=== PROBLEM DESCRIPTION ===
Keep only the lines that hold the string "refused", filtering out the rest of the entries below.

=== DATASET ENTRIES ===
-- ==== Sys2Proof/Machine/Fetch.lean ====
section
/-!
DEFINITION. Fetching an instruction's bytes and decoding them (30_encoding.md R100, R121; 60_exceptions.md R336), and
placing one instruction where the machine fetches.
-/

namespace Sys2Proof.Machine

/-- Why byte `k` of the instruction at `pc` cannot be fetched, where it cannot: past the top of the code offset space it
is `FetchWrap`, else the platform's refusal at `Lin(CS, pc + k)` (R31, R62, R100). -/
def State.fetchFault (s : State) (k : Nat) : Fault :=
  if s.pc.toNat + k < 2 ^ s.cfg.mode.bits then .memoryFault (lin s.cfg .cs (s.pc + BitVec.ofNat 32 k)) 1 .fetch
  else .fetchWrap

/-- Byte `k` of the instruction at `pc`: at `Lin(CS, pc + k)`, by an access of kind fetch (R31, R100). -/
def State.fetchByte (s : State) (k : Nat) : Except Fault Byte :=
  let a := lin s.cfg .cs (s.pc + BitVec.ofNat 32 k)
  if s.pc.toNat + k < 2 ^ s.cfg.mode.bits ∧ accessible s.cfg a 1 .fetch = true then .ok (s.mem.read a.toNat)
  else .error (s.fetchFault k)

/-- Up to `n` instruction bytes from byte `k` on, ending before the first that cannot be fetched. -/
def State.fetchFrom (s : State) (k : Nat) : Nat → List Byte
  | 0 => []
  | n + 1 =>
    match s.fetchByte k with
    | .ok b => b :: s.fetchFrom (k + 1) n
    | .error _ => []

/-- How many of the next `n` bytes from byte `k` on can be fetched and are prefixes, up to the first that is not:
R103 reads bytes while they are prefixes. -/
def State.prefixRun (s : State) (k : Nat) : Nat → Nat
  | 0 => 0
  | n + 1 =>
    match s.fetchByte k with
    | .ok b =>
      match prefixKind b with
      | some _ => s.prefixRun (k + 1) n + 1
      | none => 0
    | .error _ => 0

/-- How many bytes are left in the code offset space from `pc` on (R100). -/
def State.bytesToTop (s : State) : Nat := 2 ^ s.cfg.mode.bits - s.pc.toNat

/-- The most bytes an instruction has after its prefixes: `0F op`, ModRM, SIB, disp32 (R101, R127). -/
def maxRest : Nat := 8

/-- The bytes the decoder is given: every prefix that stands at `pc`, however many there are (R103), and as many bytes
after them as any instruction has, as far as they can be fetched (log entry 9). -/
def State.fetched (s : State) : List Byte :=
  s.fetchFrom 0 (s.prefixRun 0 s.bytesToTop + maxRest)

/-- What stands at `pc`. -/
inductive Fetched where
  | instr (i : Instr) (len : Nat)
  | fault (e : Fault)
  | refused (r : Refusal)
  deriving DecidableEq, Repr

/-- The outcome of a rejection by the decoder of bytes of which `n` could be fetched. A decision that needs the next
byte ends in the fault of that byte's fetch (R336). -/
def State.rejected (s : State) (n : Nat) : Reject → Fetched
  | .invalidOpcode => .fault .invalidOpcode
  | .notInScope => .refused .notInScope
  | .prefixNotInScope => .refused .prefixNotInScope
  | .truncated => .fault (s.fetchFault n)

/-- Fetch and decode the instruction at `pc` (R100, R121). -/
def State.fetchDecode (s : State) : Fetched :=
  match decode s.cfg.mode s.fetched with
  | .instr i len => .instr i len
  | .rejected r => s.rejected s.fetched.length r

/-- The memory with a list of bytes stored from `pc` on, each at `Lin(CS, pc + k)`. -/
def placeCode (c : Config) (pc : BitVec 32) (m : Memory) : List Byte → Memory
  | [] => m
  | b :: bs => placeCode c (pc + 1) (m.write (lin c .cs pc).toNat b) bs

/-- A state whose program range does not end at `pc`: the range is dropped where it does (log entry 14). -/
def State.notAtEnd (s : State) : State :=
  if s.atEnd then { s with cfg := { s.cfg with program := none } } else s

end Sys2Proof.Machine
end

=== REPLY ===
  | refused (r : Refusal)
  | .notInScope => .refused .notInScope
  | .prefixNotInScope => .refused .prefixNotInScope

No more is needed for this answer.